Releases: PatentsView/PatentsView-DB
Releases · PatentsView/PatentsView-DB
Historic Parser
v0.1 Raw Parser
Release for data update 06/30/2020
Data Changes
- H patents are temporarily removed from the database awaiting reparsing. Currently, H patent numbers are incorrectly loaded with the corresponding check digits (from the raw data) loaded as part of the patent number. The data has been reparsed to remove erraneous mapping and will be added to the database for the next update
- Claims data has been reparsed to include newlines in the text and improved dependent field extraction has been implemented. Data from 1976 - 2000 (newlines, dependent field improvement) and 2005 - 2020 (newlines) has been posted on the bulk download page. Data from 2001 -2004 is being processed and will be posted as and when they become available
Pregrant Publications Data
- A beta version of USPTO's pre-grant publication data is now available at : www.patentsview.org/download/pregrantpublications.html. Users should note that this is pre-release product and may be missing data elements. We encourage users to report any issues that they find in the data.
API Changes
- The API has moved to the Amazon's Beanstalk platform and consequently the URL has changed. The new URL is https://api.patentsiew.org/. Previous URLs will redirect to the new URL, but POST requests will not work. The redirection is a temporary failsafe and users should update their URL to the updated URL.
Querytool Changes
- In an effort to reduce the delay in communication during a Querytool failure, we have implemeted an email alert system. We hope to utilize this system to be bit more quicker in resolving any errors that the Querytool may face.
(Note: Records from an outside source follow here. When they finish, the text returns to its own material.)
/-- Reasons 0x07 and 0x08 of R252 for a shape an instruction names. -/
def shapeBad (v : StreamUnit) (k : Nat) : Bool :=
  decide (shX v k = 0) || decide (4194304 < shX v k) || decide (shY v k = 0) || decide (shZ v k = 0)
    || decide (bitsOf (shWord v k 0) 31 23 ≠ 0)

/-- The lowest failing reason of R252 for one instruction; 0 for none. -/
def insnBad (v : StreamUnit) (n : Nat) : Nat :=
  let op := iOp n
  match fieldBits op with
  | none => 0x01
  | some m =>
    if n % 2 ^ 58 &&& m ≠ n % 2 ^ 58 then 0x02
    else if (op = opWAITS ∨ op = opSIGS) ∧ iK n = 0 then 0x03
    else if op = opLOOP ∧ v.progLen ≤ bitsOf n 6 0 then 0x04
    else if op = opXFER ∧ (iDstKind n = 3 ∨ (iSpill n = true ∧ iDstKind n ≠ 2)
        ∨ (iDstKind n = 2 ∧ (iDstH n || iDstInc n) = true)) then 0x05
    else if op = opXFER ∧ (iSrcPort n || decide (iDstKind n ≠ 0)) = true ∧ flag v.bind 16 = false then 0x06
    else if (op = opXFER ∨ op = opPREF) ∧ shapeBad v (iShape n) = true then 0x07
    else if op = opXFER ∧ iDstKind n = 2 ∧ (shYS v (iShape n) true < 0 ∨ shZS v (iShape n) true < 0
        ∨ 4194304 < bufSize v (iShape n)) then 0x08
    else 0

/-- The lowest failing PC of a program, with its reason. -/
def progBad (v : StreamUnit) : Option (Nat × Nat) :=
  ((List.range v.progLen).find? (fun i => decide (insnBad v (v.prog.get 0 i) ≠ 0))).map
    (fun i => (i, insnBad v (v.prog.get 0 i)))

/-! ### Endpoints (R237, R239, R297, R346) -/

/-- The bytes of an endpoint half: the four endpoints of a tensor core and the candidate endpoint of GEN; 0 for a binding
that names no endpoint. -/
def halfSize (page port : Nat) : Nat :=
  if kindOf page = some .tc then
    (if port = 0 then 524288 else if port = 1 then 393216 else if port = 2 ∨ port = 3 then 131072 else 0)
  else if page = pgGEN ∧ port = 0 then 8192
  else 0

def endpointOf (s : State) (page port : Nat) : Endpoint := s.endpoints.get Endpoint.empty (page * 16 + port)

def setEndpoint (page port : Nat) (e : Endpoint) (s : State) : State :=
  { s with endpoints := s.endpoints.put Endpoint.empty (page * 16 + port) e }

/-- Bytes of half `h` of an endpoint. -/
def portBytes (s : State) (page port : Nat) (h : Bool) (off n : Nat) : List Byte :=
  let e := endpointOf s page port
  (List.range n).map (fun i => e.bytes.get 0 (b2n h * 2 ^ 20 + off + i))

/-- Stores bytes in half `h` of an endpoint. [DEDUCED, log entry 103] -/
def putPort (page port : Nat) (h : Bool) (off : Nat) (bs : List Byte) (s : State) : State :=
  let e := endpointOf s page port
  setEndpoint page port { e with bytes := (bs.zipIdx (b2n h * 2 ^ 20 + off)).foldl (fun m x => m.put 0 x.2 x.1) e.bytes } s

/-- A write through a port by page `writer`: dropped with PORT_REFUSED at port 0 of a core that runs a layer with a chain
position above 0 (R299), accepted and discarded by a fenced page (R629), else stored. -/
def portWrite (writer page port : Nat) (h : Bool) (off : Nat) (bs : List Byte) (s : State) : State :=
  if fenceBit s page then s
  else if kindOf page = some .tc ∧ port = 0 ∧ rdB s page 0x084 4 = true ∧ rdF s page 0x084 1 0 ≠ 0 then
    raise page 0x100 sevJOB (port + writer * 16) s
  else putPort page port h off bs s

/-- The address that a read from the endpoint of a fenced page reports as poisoned (R629). -/
def poisonOf (page : Nat) : Nat := 0x5000000000 + page * 0x1000
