-- ==== Sys2Proof/Machine/Rings.lean ====
section
/-!
DEFINITION. The host's data paths beside the register pages and the data aperture: the command rings (R105 to R113), the
enabling of the event rings (R113, R116), held jobs past their deadline (R144) and the end of every job (R86, R87,
R90).
-/
namespace Sys2Proof.Machine

/-! ### Command rings (R105 to R113) -/

/-- `HPx_CR_CFG.LOG2_DEPTH`: values outside 4 to 12 act as 4. [DEDUCED, log entry 47] -/
def crDepth (s : State) (q : Port) (n : Nat) : Nat :=
  let l := rdF s (pgHP q) (crOff n 0x08) 3 0
  2 ^ (if l < 4 ∨ 12 < l then 4 else l)

def crBase (s : State) (q : Port) (n : Nat) : Nat :=
  (rd s (pgHP q) (crOff n 0)).toNat / 64 * 64 + rdF s (pgHP q) (crOff n 4) 7 0 * 2 ^ 32

def crHead (s : State) (q : Port) (n : Nat) : Nat := rdF s (pgHP q) (crOff n 0x0C) 11 0

/-- A doorbell write (R109): the depth is the latched one while the ring is enabled. [DEDUCED, log entry 47] -/
def effCrDb (q : Port) (n tail : Nat) (s : State) : State :=
  let depth := if crEnabled s q n then (cmdRing s q n).depth else crDepth s q n
  if depth ≤ tail then cmdRej q (pgHP q) (crOff n 0x10) 0 s
  else setCmdRing q n { cmdRing s q n with tail := tail } s

/-- What a write of `HPx_CR_CFG` does after it has landed: a ring that becomes enabled latches base, depth and target and
starts at 0; a ring outside DRAM and resident-store data is not enabled (R113). [DEDUCED, log entry 46] -/
def effCrCfg (q : Port) (n : Nat) (old : Bool) (s : State) : State :=
  if !crEnabled s q n || old then s
  else
    let base := crBase s q n
    let depth := crDepth s q n
    if !isData s base (64 * depth) then hwClearLost (pgHP q) (crOff n 0x08) 31 s
    else
      let r := cmdRing s q n
      wrB (pgHP q) (crOff n 0x14) 0 false (wrN (pgHP q) (crOff n 0x0C) 0 (setCmdRing q n { r with
        base := base, depth := depth, target := rdF s (pgHP q) (crOff n 0x08) 19 8, tail := 0, told := false } s))

/-- A write of `HPx_CR_CFG`. -/
def writeCrCfg (q : Port) (n : Nat) (w : Word) (s : State) : State :=
  effCrCfg q n (crEnabled s q n) (landAt q (pgHP q) (crOff n 0x08) false w s)

/-- `HPx_ER_CFG.LOG2_DEPTH`: values outside 6 to 16 act as 6. -/
def erDepth (s : State) (q : Port) (m : Nat) : Nat :=
  let l := rdF s (pgHP q) (erOff m 0x08) 4 0
  2 ^ (if l < 6 ∨ 16 < l then 6 else l)

def erBase (s : State) (q : Port) (m : Nat) : Nat :=
  (rd s (pgHP q) (erOff m 0)).toNat / 16 * 16 + rdF s (pgHP q) (erOff m 4) 7 0 * 2 ^ 32

/-- What a write of `HPx_ER_CFG` does after it has landed: an enable latches base and depth and sets HEAD and TAIL to 0; a
disable stops moderation. [DEDUCED, log entry 46] -/
def effErCfg (q : Port) (m : Nat) (old : Bool) (s : State) : State :=
  let r := evtRing s q m
  if !erEnabled s q m then setEvtRing q m { r with unsent := 0 } s
  else if old then s
  else
    let base := erBase s q m
    let depth := erDepth s q m
    if !isData s base (16 * depth) then hwClearLost (pgHP q) (erOff m 0x08) 31 s
    else wrN (pgHP q) (erOff m 0x10) 0 (wrN (pgHP q) (erOff m 0x0C) 0
      (setEvtRing q m { r with base := base, depth := depth, unsent := 0 } s))

/-- A write of `HPx_ER_CFG`. -/
def writeErCfg (q : Port) (m : Nat) (w : Word) (s : State) : State :=
  effErCfg q m (erEnabled s q m) (landAt q (pgHP q) (erOff m 0x08) false w s)

/-- CR_DOORBELL (R109). -/
def execCrDoorbell (q : Port) (ring : Fin 16) (tail : Nat) (s : State) : Host.Outcome State Fault Refusal :=
  settle s (gateWrite q (pgHP q) (crOff ring.val 0x10) (effCrDb q ring.val (tail % 4096)) s)

/-- CR_ENABLE (R113): a write of `HPx_CR_CFG` with ENABLE 1, its other fields as they stand. -/
def execCrEnable (q : Port) (ring : Fin 16) (s : State) : Host.Outcome State Fault Refusal :=
  settle s (gateWrite q (pgHP q) (crOff ring.val 0x08) (fun s =>
    writeCrCfg q ring.val (setFld (rd s (pgHP q) (crOff ring.val 0x08)) 31 31 1) s) s)

/-- ER_ENABLE (R113, R116): a write of `HPx_ER_CFG` with ENABLE 1, its other fields as they stand. -/
def execErEnable (q : Port) (ring : Fin 4) (s : State) : Host.Outcome State Fault Refusal :=
  settle s (gateWrite q (pgHP q) (erOff ring.val 0x08) (fun s =>
    writeErCfg q ring.val (setFld (rd s (pgHP q) (erOff ring.val 0x08)) 31 31 1) s) s)

/-- A ring halts at its entry at HEAD (R112). [DEDUCED, log entry 42] -/
def haltRing (q : Port) (n reason : Nat) (s : State) : State :=
  let head := crHead s q n
  let t := hwClear (pgHP q) (crOff n 0x08) 31 (setCmdRing q n { cmdRing s q n with told := false } s)
  let v := putBits (putBits (putBits (rd t (pgHP q) (crOff n 0x14)).toNat 0 0 1) 15 8 reason) 27 16 head
  raise (pgHP q) 0x100 sevJOB (n + reason * 2 ^ 8 + head * 2 ^ 16) (wrN (pgHP q) (crOff n 0x14) v t)

/-- HEAD advances past an entry, which counts as taken (R108). -/
def advanceRing (q : Port) (n : Nat) (s : State) : State :=
  let r := cmdRing s q n
  incCnt (pgHP q) (crOff n 0x18) 1 (wrN (pgHP q) (crOff n 0x0C) ((crHead s q n + 1) % r.depth)
    (setCmdRing q n { r with told := false } s))

/-- One more job of the ring runs. [DEDUCED, log entry 45] -/
def ringRuns (q : Port) (n : Nat) (s : State) : State :=
  setCmdRing q n { cmdRing s q n with running := (cmdRing s q n).running + 1 } s

/-- The first check of an entry alone that fails (R105, R112); 0 for none. [DEDUCED, log entries 42, 43] -/
def entryReason (s : State) (e : List Byte) : Nat :=
  let kind := leAt e 0 2
  let len := leAt e 2 2
  let addr := leAt e 8 8
  if 2 < kind then 0x01
  else if kind = 1 ∧ (len % 32 ≠ 0 ∨ len < 32 ∨ 4096 < len) then 0x02
  else if kind ≠ 1 ∧ len ≠ 0 then 0x02
  else if kind = 1 ∧ (addr % 32 ≠ 0 ∨ isData s addr len = false) then 0x03
  else if kind ≠ 1 ∧ addr ≠ 0 then 0x03
  else if !zerosAt e 4 4 || !zerosAt e 16 48 then 0x05
  else 0

/-- The page a job of a ring with this TARGET goes to (R106); only the tensor cores have several units. [DEDUCED, log entry 43] -/
def targetOf (target engine : Nat) : Nat := if target = 0x080 then target + engine else target

/-- `ENGINE` names a unit of the target type (R106). [DEDUCED, log entry 44] -/
def engineOk (target engine : Nat) : Bool := decide (target = 0x080 ∨ engine = 0)

/-- A job entry whose descriptor has been read: halted, held in its ring, skipped (none), or delivered (R106, R108, R110,
R111, R142). -/
def takeJob (q : Port) (n : Nat) (j : Job) (s : State) : Option State :=
  let r := cmdRing s q n
  let p := targetOf r.target j.engine
  if !runsJobs p || decide (owner s p ≠ q) then some (haltRing q n 0x04 s)
  else if !pageOn s p then
    if r.told then none else some (setCmdRing q n { cmdRing s q n with told := true } (raise p cWAIT_DEP sevINFO j.id s))
  else if r.told && !ready s p && !fenced s p then none
  else if queueFull s p j || goingOff s p then none
  else
    let bad := if engineOk r.target j.engine then jobBad s p j else some (4, 0x02)
    some (advanceRing q n (tellAll p (deliver p bad (jobAddrs p j) { j with told := r.told } (ringRuns q n s))))

/-- A ring's turn: what the port does with the entry at HEAD; none where the ring is skipped (R107, R110). -/
def takeEntryAt (q : Port) (n : Nat) (s : State) : Option State :=
  let r := cmdRing s q n
  let a := r.base + 64 * crHead s q n
  if !crEnabled s q n || decide (crHead s q n = r.tail) then none
  else if !isData s a 64 then some (haltRing q n 0x06 s)
  else if !canUse s (srcPort q) a 64 then none
  else
    let g := readAs (srcPort q) a 64 s
    if g.2.1.isSome then some (haltRing q n 0x06 g.2.2)
    else
      let e := g.1
      let why := entryReason s e
      if why ≠ 0 then some (haltRing q n why g.2.2)
      else if leAt e 0 2 = 0 then some (advanceRing q n g.2.2)
      else if leAt e 0 2 = 2 then (if r.running = 0 then some (advanceRing q n g.2.2) else none)
      else if !canUse s (srcPort q) (leAt e 8 8) (leAt e 2 2) then none
      else
        let d := readAs (srcPort q) (leAt e 8 8) (leAt e 2 2) g.2.2
        if d.2.1.isSome then some (haltRing q n 0x06 d.2.2)
        else takeJob q n ⟨d.1, q, n, false, now s⟩ d.2.2

/-- The rings of a port in the order of their turns from `k` on. -/
def takeFrom (q : Port) (s : State) : List Nat → State
  | [] => s
  | n :: t =>
    match takeEntryAt q n s with
    | some u => u.modPort q (fun p => { p with nextRing := (n + 1) % 16 })
    | none => takeFrom q s t

/-- CR_ENTRY_TAKE (R110); the port's aperture writes before its doorbell are done first where they can be (R100).
[DEDUCED, log entry 45] -/
def execCrEntryTake (q : Port) (s : State) : Host.Outcome State Fault Refusal :=
  settle s (if domOn s 1 then takeFrom q (serveHeld q s) ((List.range 16).map (fun i => ((s.port q).nextRing + i) % 16)) else s)

/-! ### Held jobs past their deadline (R144) -/

/-- Counts on a page whose domain is on; a page whose domain is off holds no counter. [DEDUCED, log entry 49] -/
def countJob (p off : Nat) (s : State) : State := if pageOn s p then incCnt p off 1 s else s

/-- An event whose record goes to the owner whatever `PG_EVT_EN` holds (R83 NOTIFY, R86). -/
def raiseAlways (p code sev detail : Nat) (s : State) : State :=
  postTo (owner s p) p code sev detail (latch p code sev detail (setEvt p (evtBit p code sev) s))

/-- The completion address of a job can hold its record. [DEDUCED, log entry 51] -/
def complOk (s : State) (a : Nat) : Bool := decide (a % 32 = 0) && isData s a 32

/-- The counters and the JOB_ABORT of a job that ends with an abort status; where it gets no completion record the event goes
to the owner whatever `PG_EVT_EN` holds (R86). -/
def abortEvent (p : Nat) (j : Job) (recorded : Bool) (s : State) : State :=
  let t := countJob p 0x034 (countJob p 0x030 s)
  if recorded then raise p cJOB_ABORT sevJOB j.id t else raiseAlways p cJOB_ABORT sevJOB j.id t

/-- A held job misses its deadline: told of at once, its record to follow when its memory is ready. [DEDUCED, log entry 53] -/
def expire (p : Nat) (j : Job) (s : State) : State :=
  let t := abortEvent p j (complOk s j.complAddr) (missEvent p j s)
  modJobs p (fun q => { q with
    done := q.done ++ [DoneJob.mk { j with accepted := now s } stABORT_DEADLINE (now s) (now s) false false true 0] }) t

/-- The job of a ring that is held for page `p` and past its deadline. [DEDUCED, log entry 48] -/
def expiredInRing (s : State) (p : Nat) (q : Port) (n : Nat) : Option Job :=
  let r := cmdRing s q n
  let a := r.base + 64 * crHead s q n
  if !crEnabled s q n || !r.told || decide (crHead s q n = r.tail) || !isData s a 64 then none
  else
    let e := getBytes s a 64
    let j : Job := ⟨getBytes s (leAt e 8 8) (leAt e 2 2), q, n, true, now s⟩
    if targetOf r.target j.engine = p ∧ pastDeadline s j.deadline = true then some j else none

/-- HELD_JOB_DEADLINE: a job held in the page's queue, else one held in a ring for the page; the ring's entry counts as
taken. -/
def execHeldJobDeadline (page : Nat) (s : State) : Host.Outcome State Fault Refusal :=
  settle s (match (pageJobs s page).queue.find? (fun j => jobHeld s page j && pastDeadline s j.deadline) with
    | some j => expire page j (modJobs page (fun q => { q with queue := q.queue.erase j }) s)
    | none =>
      let rings := [Port.a, Port.b].flatMap (fun q => (List.range 16).map (fun n => (q, n)))
      match rings.findSome? (fun x => (expiredInRing s page x.1 x.2).map (fun j => (x, j))) with
      | some x => expire page x.2 (advanceRing x.1.1 x.1.2 (ringRuns x.1.1 x.1.2 s))
      | none => s)

/-! ### The end of a job (R86, R87, R90) -/

/-- The ring that submitted a job runs one job less. [DEDUCED, log entry 48] -/
def ringDone (j : Job) (s : State) : State :=
  if j.ring < 16 then setCmdRing j.port j.ring
    { cmdRing s j.port j.ring with running := (cmdRing s j.port j.ring).running - 1 } s
  else s

/-- A job posts a trigger target where it is valid. -/
def postJobTrigger (p t : Nat) (s : State) : State :=
  if bitOf t 12 && trigOk t then trigPost p (bitsOf t 7 0) (bitsOf t 11 8) s else s

/-- The triggers of a finished job (R90). -/
def doneTriggers (p : Nat) (d : DoneJob) (s : State) : State :=
  if d.noTrig || (isAbort d.status && !d.job.trigOnError) then s
  else postJobTrigger p (d.job.trigger 1) (postJobTrigger p (d.job.trigger 0) s)

/-- The counters and the event of a finished job that was not told of before. [DEDUCED, log entry 51] -/
def doneEvents (p : Nat) (d : DoneJob) (recorded : Bool) (s : State) : State :=
  if d.reported then s
  else if isAbort d.status then abortEvent p d.job recorded s
  else
    let t := countJob p 0x030 s
    if d.job.notify then raiseAlways p cJOB_END sevINFO d.job.id t else raise p cJOB_END sevINFO d.job.id t

/-- A finished job completes: its record, its triggers, its counters and event, and everything that waited for its
completion. -/
def complete (p : Nat) (d : DoneJob) (s : State) : State :=
  let ok := complOk s d.job.complAddr && !d.noRecord
  let t := modJobs p (fun q => { q with done := q.done.erase d }) s
  let t := if ok then storeAs .record d.job.complAddr (completionRecord d) t else t
  let t := doneEvents p d ok (doneTriggers p d t)
  let t := unpinFrames p d.serial (ringDone d.job t)
  if d.job.ring = 17 then genJobDone d.job.complAddr d.status t else t

/-- The memory of a finished job's record can be written, or it gets none. [DESIGN CHOICE, log entry 50] -/
def canComplete (s : State) (d : DoneJob) : Bool :=
  d.noRecord || !complOk s d.job.complAddr || canUse s .record d.job.complAddr 32

/-- JOB_COMPLETION (R87): the page's oldest finished job whose record can be written. [DESIGN CHOICE, log entry 50] -/
def execJobCompletion (page : Nat) (s : State) : Host.Outcome State Fault Refusal :=
  settle s (match (pageJobs s page).done.find? (canComplete s) with
    | some d => complete page d s
    | none => s)

end Sys2Proof.Machine
end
Release for data update 03/31/2020
Bulk Download Changes
- Line Breaks retained in text data:
- Claims: all text from 2001 and later will have the line breaks in the text
- Brief Summary Text:
* Data from 2020 and later will have the line breaks retained in the text.
* Line breaks for older data will get included when the first opportunity to reparse older data arises. - Detailed Description Text:
* Data from 2020 and later will have the line breaks retained in the text.
* Line breaks for older data will get included when the first opportunity to reparse older data arises. - Draw Description Text: Line breaks are not included at this time.
- Location ID added to patent_assignee and patent_inventor
- Previously to identify the location of a patent by the way of the assignee, patent_assignee needed to be joined with location_assignee and then with the location table. A similar join was needed for the patent inventor. To reduce the complexity, patent_assignee and patent_inventor tables will carry an additional field: location_id. This field will map to the id field from the location table. This makes the data in location_assignee and location_inventor redundant. Future releases will not carry these two tables.
- Read In Scripts:
- Example Python & R scripts that demonstrate reading each bulk download file will be available here: Read In Scripts This is a work in progress and will be updated over time.
- Planned changes after 2020.03.22v1 release (Documentation and details will be added with the release)
- Claims:
- Remove duplicates in some of the claims yearly files where the first set of records (about 300K) are duplicated.
- Remove NULL text data in some of the claims files.
- Recode NUM field and add documentation.
- Recode Exemplary field (replacing TRUE/FALSE with 0/1)
- Re-order header to be consistent with data dictionary
- Brief Summary Text:
- Break files into yearly files
- Draw Description Text:
- Break files into yearly files
- Include line breaks in the text
- Claims:
Table | File(s) | Data Contains Line Break | Field Separator | Quote Settings | Quote Character |
---|---|---|---|---|---|
claims | Yearly files from 1976 - 2005 | No | \t | Non Numeric Fields Quoted | " |
claims | Yearly files from 2005 - 2020 | Yes | \t | Non Numeric Fields Quoted | " |
brf_sum_text | Single bulk file | Yes | \t | Non Numeric Fields Quoted | " |
detail_desc_text | 2020 data file | Yes | \t | Non Numeric Fields Quoted | " |
detail_desc_text | 2019 data file | No | \t | Non Numeric Fields Quoted | " |
detail_desc_text | Yearly files from 1976 - 2018 | No | \t | Unquoted | N/A |
draw_desc_text | Single bulk file | No | \t | Non Numeric Fields Quoted | " |
all other tables | Single bulk file | No | \t | Non Numeric Fields Quoted | " |